Yaşam

Umutsuzluk, karamsarlık, mutsuzluk ruhsal hastalıkları artırıyor, ‘damgalanma korkusu’ ise teşhisi zorlaştırıyor

Türkiye’de ruhsal hastalıklara yaşam boyu yakalanma oranının yüzde 18-31 arasında değiştiğini, tedavi gerektiren ruhsal hastalık oranının ise yüzde 20’lerde olduğunu belirten Medical Park Göztepe Hastane Kompleksi Psikiyatri Bölümü’nden Uzm. Dr. Alparslan Asil Budaklı, özellikle ruhsal hastalıklara bakış açısı ve damgalanma korkusunun başvuru ve tanı almayı zorlaştırdığını ve bunun da gerçek sayılara ulaşmayı etkilediğinin altını çizdi.

Ruhsal hastalıklar açısından değerlendirildiğinde en sık rastlanılan rahatsızlıklarda depresyon, özgül fobiler, anksiyete bozuklukları geldiğini dile getiren Dr.

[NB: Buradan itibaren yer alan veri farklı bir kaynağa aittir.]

-- ==== Sys2Proof/Machine/Policy.lean ====
section
/-! DEFINITION. What happens next (log 3): the head of the agenda, which holds what comes from outside the device and the steps
that a register write makes; else one of the steps that a core or an engine of the device may take, chosen freely. -/

namespace Sys2Proof.Machine

/-! ### A compute core -/

/-- An event whose subject is the whole device. -/
def noFocus : Focus := {}

/-- A step on a core. -/
def coreEvent (cn : Nat) (i : Instr) (n : Nat := 0) : Instr × Focus := (i, { core := cn, n := n })

/-- The walkers of which something holds, by number. -/
def walkersWith (p : BitVec 2 → Bool) : List Nat := (List.range 4).filter (fun n => p (BitVec.ofNat 2 n))

/-- A word that the core is about to issue waits for the element of a walker (02 R85; 05 R191). -/
def State.walkerWaits (s : State) (cn : Nat) : Option Nat :=
  let c := s.core cn
  if c.walkers.all (fun w => !w.stalls) then none
  else match s.nextWord cn with
    | some (w, _) =>
      if (wordErr w c.owe.isSome).isSome then none
      else ((w.moves.filterMap Slot.walker?).find? (fun n => (c.walker n).stalls)).map BitVec.toNat
    | none => none

/-- The core is held still by a gang switch. -/
def Mode.still : Mode → Bool
  | .frozen _ => true
  | _ => false

/-- What comes on a core before its next word (02 R86; 01 R56; 04 R153, R159; 05 R190, R191; 10 R383). -/
def State.coreDue (s : State) (cn : Nat) : Option (Instr × Focus) :=
  let c := s.core cn
  if c.mode.still then none
  else if c.localDue then some (coreEvent cn .localPathPerform)
  else if c.stages.any Stage.due then some (coreEvent cn .resultDelivery)
  else match walkersWith (fun n => (c.walker n).checkIn == some 0) with
    | n :: _ => some (coreEvent cn .walkerContentsCheck n)
    | [] =>
      if c.interruptible && !c.stops.isEmpty then some (coreEvent cn .lateFaultTaken)
      else if c.sbwaitDone then some (coreEvent cn .sbwaitRelease)
      else if c.drainDone then some (coreEvent cn .drainRelease)
      else match c.mode with
        | .trapDue _ => some (coreEvent cn .localTrapEntry)
        | .run =>
          if s.timedDue cn then some (coreEvent cn .timedMove)
          else (s.walkerWaits cn).map (fun n => coreEvent cn .walkerElementReady n)
        | _ => none

/-- A cycle of a core: it issues its next word, or time passes on it (02 R86; 04 R142, R154). -/
def State.coreCycle (s : State) (cn : Nat) : Advance :=
  match (s.core cn).mode, (s.core cn).hold with
  | .run, .none => s.fetch cn
  | .run, _ | .suspending _ _, _ => .done (s.onCore cn Core.endCycle)
  | _, _ => .done (s.onCore cn (fun c => c.idleCycles 1))

/-- What a core's engines may do (04 R150, R160; 05 R194; 07 R235 to R240; 08 R300; 10 R349, R386, R391; 11 R409). -/
def State.coreSteps (s : State) (cn : Nat) : List (Instr × Focus) :=
  let c := s.core cn
  let e (b : Bool) (i : Instr) : List (Instr × Focus) := if b then [coreEvent cn i] else []
  List.flatten [(walkersWith c.feedReady).map (fun n => coreEvent cn .feedElement n),
    e (s.mxNext cn).isSome .mxCommandCarryOut,
    e ((s.mxActive cn).isSome && c.mxGroupReady) .mxGroupApply,
    e (s.mxStalled cn) .mxFifoStall,
    e (!c.ranges.isEmpty) .recorderFlush,
    e (s.suspendReady cn) .suspension,
    e (s.stopReady cn) .stop,
    e (s.retryDue cn) .pendingRetryMark,
    e (c.taken.isSome && (c.vaway != 0 || c.taway != 0)) .windowRecall,
    (if c.mode == .idle && (s.nextReady cn).isSome then [coreEvent cn .continuationStart, coreEvent cn .frameRestore] else []),
    e (s.gang.any (fun g => g.phase == .saving && g.left.contains cn && s.imageReady cn)) .coreImageSave]

/-! ### Memories (01 R31, R50; 05 R178, R199; 09 R329, R333, R334) -/

/-- The step that serves request `i` of a unit. -/
def serveEvent (u i : Nat) (r : Req) : Instr × Focus :=
  match r.serve with
  | .apply => (.accumulateApply, { addr := u, n := i })
  | .hold => (.batchPacketHold, { addr := u, n := i })
  | .close => (.closeMarker, { addr := u, n := i })
  | .access =>
    if u < 2048 then (.portAccess, { core := u })
    else if u < 4096 then (.crossbarAccess, { cluster := u - 2048, n := i })
    else (.llcAccess, { die := u - 4096, n := i })

/-- The requests that a unit may serve now. -/
def State.unitSteps (s : State) (u : Nat) : List (Instr × Focus) :=
  ((s.queueAt u).zipIdx.filter (fun x => s.mayServe u x.2)).map (fun x => serveEvent u x.2 x.1)

/-! ### Operations in flight -/

/-- The BI_STALL records that snoops may have, by port (12 R472). -/
def State.stallSteps (s : State) (since : Word) (done : Bool) (x : Focus) : List (Instr × Focus) :=
  ((List.range 2).filter (fun i => !done && s.snoopsLate i since)).map (fun i => (.biStall, { x with die := i }))

/-- What an operation's engine may do (01 R56; 08 R257, R280, R282, R294, R295; 09 R309 to R317; 12 R472). -/
def State.flightSteps (s : State) (f : Flight) : List (Instr × Focus) :=
  let x : Focus := { core := f.agent, seq := f.seq }
  let done := if s.mayComplete f then [(.detachedCompletion, x)] else []
  done ++ match f.phase with
    | .issued => if f.cpOp?.isSome then [(.copyStart, x)] else []
    | .drain => if s.drained f then [(.drain, x)] else []
    | .change => [(.descriptorChange, x)]
    | .packets => match f.op with
      | .cap .sub => [(.joinPacket, x)]
      | .cap .unsub => [(.prunePacket, x)]
      | _ => [(.multicastPacket, x)]
    | .snoop => (.backInvalidate, x) :: s.stallSteps f.snoopAt f.stalled x
    | .active => if f.cpOp?.isSome then (List.range 3).map (fun n => (.copyPiece, { x with n := n })) else []
    | .flush => [(.hostFlushRead, x)]
    | .signals => [(.completionSignals, x)]
    | _ => []

/-! ### Service and kernel cores (13 R474, R478, R479) -/

/-- The step that a pending access waits for. -/
def portEvent (r : RawAccess) : Instr :=
  if r.addr < portPage then .rawAccess
  else match r.addr - portPage, r.kind == .store with
    | 0x3F10, false => .pdrain
    | 0x3F18, false => .psvc
    | 0x3F20, true => .ppin
    | 0x3F28, true => .porph
    | _, true => .portPageStore
    | _, false => .portPageLoad

/-- What a service or kernel core may do. -/
def svcSteps (x : Nat) (v : Svc) : List (Instr × Focus) :=
  (.serviceCoreInstruction, { sluice := x }) :: (match v.access with
    | some r => if r.sent || r.reply.isSome then [] else [(portEvent r, { sluice := x })]
    | none => [])

/-! ### Clusters, the scheduler and the hub (01 R42, R47; 10 R353 to R358, R377, R388 to R394; 11 R411, R415; 13 R482) -/

/-- A step that may be taken when a condition holds. -/
def stepWhen (b : Bool) (i : Instr) (f : Focus) : List (Instr × Focus) := if b then [(i, f)] else []

/-- Steps on the places of a list. -/
def stepsAt (ns : List Nat) (i : Instr) : List (Instr × Focus) := ns.map (fun n => (i, { n := n }))

/-- Waiting requests for which the translation unit can do something (01 R44). -/
def State.walkSteps (s : State) (cl : Nat) : List (Instr × Focus) :=
  ((List.range (s.cluster cl).walks.length).filter (s.walkUseful cl)).map (fun n => (.translationWalk, { cluster := cl, n := n }))

/-- What a cluster's engines may do. -/
def clusterSteps (cl : Nat) (c : Cluster) : List (Instr × Focus) :=
  List.flatten [stepWhen c.inval.isSome .invalidationFinish { cluster := cl },
    stepWhen (c.blocks.any (fun b => b.live == 0)) .blockClose { cluster := cl },
    stepWhen (!c.branches.isEmpty) .prunePacket { core := 2 ^ 16 }]

/-- The event of a request. -/
def AskKind.event : AskKind → Instr
  | .dec => .tcbDecrement
  | .fill => .futureFill
  | .arrive => .weirArrival
  | .bytes => .weirByteDecrement

/-- Requests, finished TCBs, messages and marks that arrive. -/
def State.arrivals (s : State) : List (Instr × Focus) :=
  let snaps := (List.range s.flights.length).filter (fun n =>
    (s.flights[n]?).any (fun f => f.op == .tr .relaunch && f.phase == .issued && s.trMayServe f))
  List.flatten [s.asks.zipIdx.map (fun x => (x.1.ask.kind.event, { n := x.2 })),
    stepsAt (List.range s.fins.length) .tcbFinish,
    stepsAt ((List.range s.msgs.length).filter s.msgReady) .messageArrival,
    stepsAt ((s.hauls.filter (fun e => e.2.goes)).map (·.1)) .handoverCopy,
    stepWhen (!s.marks.isEmpty) .dirtyMark noFocus,
    stepsAt snaps .snapshotPoint]

/-- Clusters that may ask for work. -/
def State.dispatchSteps (s : State) : List (Instr × Focus) :=
  if s.queues.all (fun e => !e.2.active) then []
  else ((List.range 128).filter (fun cl => (s.cluster cl).ready.isEmpty && !(s.candidates cl).isEmpty)).map
    (fun cl => (.askForWork, { cluster := cl }))

/-- The step of a phase of a gang switch. -/
def GangPhase.event : GangPhase → Instr
  | .posted => .gangSwitchTg
  | .window _ => .gangWindowClose
  | .saving => .gangRestore

/-- A gang switch goes on, and what has fallen out is spilled. -/
def State.gangSteps (s : State) : List (Instr × Focus) :=
  s.gang.toList.map (fun g => (g.phase.event, noFocus)) ++ stepWhen (!s.falls.isEmpty) .fallOutSpill noFocus

/-- The security controller's own steps. -/
def State.secSteps (s : State) : List (Instr × Focus) :=
  List.flatten [stepWhen (s.sec.cfgst == cfgBusy) .configurationBlockCheck { n := (s.free 0).toNat % 65536 },
    stepWhen (s.sec.state == secKernel) .kernelStartTimeout noFocus,
    stepWhen (s.sec.klBusy || s.links.any (fun e => e.2.newKey.isSome && e.2.held.isEmpty)) .keyInstall noFocus]

/-! ### Links (12 R437 to R456) -/

/-- The step that acts on the oldest thing that a link has accepted. -/
def inEvent : InItem → Option Instr
  | .open_ _ => some .streamOpen
  | .stream _ _ _ => some .streamData
  | .control x => match (x.extractLsb' 0 8).toNat with
    | 1 => some .lanedown
    | 2 => some .laneout
    | 3 => some .laneup
    | 4 => some .stripe
    | 5 => some .feature
    | 6 => some .timesync
    | 7 => some .quiesced
    | _ => none

/-- What a link engine may do of itself. -/
def State.linkSteps (s : State) (l : BitVec 6) (k : Link) : List (Instr × Focus) :=
  let e (b : Bool) (i : Instr) : List (Instr × Focus) := if b then [(i, { link := l })] else []
  List.flatten [(k.inq.head?.bind inEvent).toList.map (fun i => (i, { link := l })),
    e k.resend.isSome .nak,
    e (k.runs && !k.held.isEmpty && decide (k.ackAt.toNat + 2000 ≤ s.now.toNat)) .replayTimeout,
    e (k.inStreams.any (fun x => decide (2 * x.flits ≤ x.written))) .streamDone,
    e (k.runs && k.quiesce && k.state != 4) .quiesced,
    e (k.runs && (k.control? 6).isNone) .timesync,
    e (k.runs && (lanesIn (k.rxact &&& ~~~k.noted)).any (fun i => decide (k.thresh.toNat < ((k.corr[i]?).getD 0).toNat)))
      .laneWithdrawal,
    e (k.state != 0 && (!k.en || s.linkOff l)) .linkDown,
    e (k.en && k.state == 0 && !s.linkOff l) .linkTraining]

/-! ### The host's commands (12 R465 to R468) -/

/-- The event of an opcode. -/
def commandEvent (o : BitVec 8) : Instr :=
  match o.toNat with
  | 1 => .hostLaunch
  | 2 => .hostRelaunch
  | 3 => .hostSend
  | 4 => .hostDrop
  | 5 => .apbind
  | 6 => .apunbind
  | 7 => .hostMark
  | 8 => .hostDec
  | 9 => .hostFillf
  | _ => .hostNop

/-- The command that a window takes next, and the completion records that may be written. -/
def State.windowSteps (s : State) (p : BitVec 4) (x : Partition) : List (Instr × Focus) :=
  (match x.nextCommand with
    | some r => if s.sec.state = secReady then [(commandEvent (cmdOpcode r), { part := p, n := x.cmdNext })] else []
    | none => []) ++
    (x.cmds.filter (fun e => s.commandOver p e.1 e.2)).flatMap (fun e =>
      if s.needsSnoop p e.1 e.2 then
        let x : Focus := { part := p, n := e.1, data := 1 }
        (.backInvalidate, x) :: e.2.snoopAt.toList.flatMap (fun a => s.stallSteps a e.2.stalled x)
      else [(.completionRecord, { part := p, n := e.1 })])

/-! ### The choice (log 3) -/

/-- What may come next: a core moves, an engine takes a step, or a request takes an entry of a request table, or a
reservation is reclaimed. -/
inductive Choice where
  | core (cn : Nat)
  | event (i : Instr) (f : Focus)
  | entry (a : Nat)
  | reclaim (part : BitVec 4) (g : Group)

/-- The steps of engines that may come next. -/
def State.engineSteps (s : State) : List (Instr × Focus) :=
  List.flatten [s.cores.flatMap (fun e => s.coreSteps e.1),
    s.cores.flatMap (fun e => s.unitSteps e.1),
    s.clusters.flatMap (fun e => s.unitSteps (sramUnit e.1) ++ s.walkSteps e.1 ++ clusterSteps e.1 e.2),
    s.llc.flatMap (fun e => s.unitSteps (sliceUnit e.1)),
    s.flights.flatMap s.flightSteps,
    s.svcs.flatMap (fun e => svcSteps e.1 e.2),
    s.arrivals, s.dispatchSteps, s.gangSteps, s.secSteps,
    s.links.flatMap (fun e => s.linkSteps (BitVec.ofNat 6 e.1) e.2),
    s.parts.flatMap (fun e => s.windowSteps (BitVec.ofNat 4 e.1) e.2)]

/-- Everything that may come next. -/
def State.choices (s : State) : List Choice :=
  s.cores.map (fun e => .core e.1) ++ s.engineSteps.map (fun e => .event e.1 e.2) ++ s.entriesFree.map .entry ++
    s.resvDue.map (fun e => .reclaim e.1 e.2)

/-- One of several, freely. -/
def State.pickOf (s : State) (cs : List Choice) : Option Choice :=
  match cs with
  | [] => none
  | [c] => some c
  | cs => cs[Config.pick s.tick % cs.length]?

/-- An event with its subject. -/
def State.runEvent (s : State) (i : Instr) (f : Focus) : Advance :=
  if isWord i then .refused .notAnEvent else .run i { s with focus := f }

/-- A core moves: what is due on it, or its cycle. -/
def State.moveCore (s : State) (cn : Nat) : Advance :=
  match s.coreDue cn with
  | some (i, f) => s.runEvent i f
  | none => s.coreCycle cn

/-- Time passes with a step (log 4). -/
def State.tickOver (s : State) : State :=
  { s with tick := s.tick + 1, now := s.now + BitVec.ofNat 64 (Config.elapsed s.tick) }

/-- What happens next. -/
def State.advance (s : State) : Advance :=
  match s.agenda with
  | (i, f) :: rest => ({ s with agenda := rest } : State).runEvent i f
  | [] =>
    if s.sole then ({ s with sole := false } : State).coreCycle s.turn
    else match s.pickOf s.choices with
      | some (.core cn) => s.moveCore cn
      | some (.event i f) => s.runEvent i f
      | some (.entry a) => .done (s.takeEntry a)
      | some (.reclaim p g) => .done (s.reclaimDue p g)
      | none => .done s

/-! ### A program's word placed from outside (log 5) -/

/-- A continuation that stands on a core because a program was placed there from outside (log 5). -/
def Resident.placed : Resident := ⟨0, 0, 0, 0, 0, 0, .none⟩

/-- The state with a word as the next one that core 0 fetches: the word at the start of its scratchpad, unpoisoned, the
program counter there, below the execute-only boundary, and the core about to issue (log 5). -/
def State.placeWord (s : State) (nbits w : Nat) : State :=
  let s := s.writeBytes (slotBase 0) (leBytes 20 (w % 2 ^ nbits))
  { s.onCore 0 (fun c => { c with
      mode := .run
      hold := .none
      res := c.res.orElse (fun _ => some Resident.placed)
      pc := ⟨0, 0⟩
      check := 0
      xb := 4096 }) with
    poison := s.poison.filter (· != slotBase 0 / 32)
    turn := 0
    sole := true
    agenda := [] }

end Sys2Proof.Machine
end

Budaklı, “Bipolar bozukluk, psikotik bozukluklar, kişilik bozuklukları sayılabilir. Bir belirti olarak uykusuzluk ya da uykuyu sürdürme bozuklukları her üç kişiden birinde görülmekte. Depresyon görülme oranı ise toplumda yaklaşık yüzde 10, kadınlarda erkeklere oranla daha fazla görülmekte.” diye konuştu.

Dr. Alparslan Asil Budaklı

Neden ruh sağlığımız bozuluyor?

Ruh sağlığının bozulmasına neler neden olabilir sorusunu Dr. Budaklı şöyle yanıtladı:

“Doğal afetler, özellikle travma sonrası stres bozukluğuna yol açmakla birlikte, ani kayıplar, şehirlerin yıkımı, barınma ve gıda sorunları, zorunlu göç gibi faktörlerle başka ruhsal hastalıkları da tetikleyebilir. Aynı şekilde ekonomik belirsizlik, iş kaybı riski, alım gücünün azalması gibi durumlar, kişinin kendisi ve ailesi için sağladığı refahın bozulmasına yol açarak kaygı ve umutsuzluğu artırır; bu da mevcut ruhsal hastalıkların şiddetlenmesine veya yenilerinin ortaya çıkmasına neden olabilir. Şiddet davranışlarının arkasında toplumsal travmalar ve ekonomik zorluklar önemli faktörlerdir. Ailelerin bu zorlukları telafi etmek için fazla çaba göstermesi ve çocukların yalnız kalması, eğitimdeki eksiklikler, sokak güvenliği sorunları, maruz kalınan medya içerikleri ve yozlaşmış sanal veya gerçek yaşantılar, ruhsal sorunların ve şiddet davranışlarının artmasına neden olabilir.”

Antidepresan kullanımı artışı dikkat çekici

Tüm dünyada olduğu gibi Türkiye’de de antidepresan ilaçları kullanımındaki artışa dikkat çeken Dr. Budaklı şu noktalara dikkat çekti:

Çok ciddi ve üzerinde durulması gereken bir değişim söz konusu. Antidepresanlar sadece; umutsuzluk, karamsarlık, mutsuzluk ve daha birçok belirtinin eşlik ettiği depresyon hastalığında kullanılmazlar. Panik bozukluk, fobiler, anksiyete bozuklukları gibi ruhsal hastalıklarda da antidepresanlar sıklıkla reçete edilmekte. Bu nedenle antidepresan kullanımının artması bir yandan bu hastalık gruplarında da artışa işaret etmektedir. Anksiyete bozuklukları; sıklıkla belirsizliklerin hakim olduğu yaşam koşullarında örneğin maddi konular, barınma sorunları, iş kaybı tehlikesi, güvenlik gibi durumlarda artmakta. İyi tedavi edilmemiş ya da anksiyete yaratan faktörlerin değişmediği kişilerde bir süre sonra çaresizlik, yalnızlık, ümitsizlik zemininde depresyon gelişmesi oldukça muhtemeldir. Günlük pratikte de bu tip vakalarla sıklıkla karşılaşmaktayız.”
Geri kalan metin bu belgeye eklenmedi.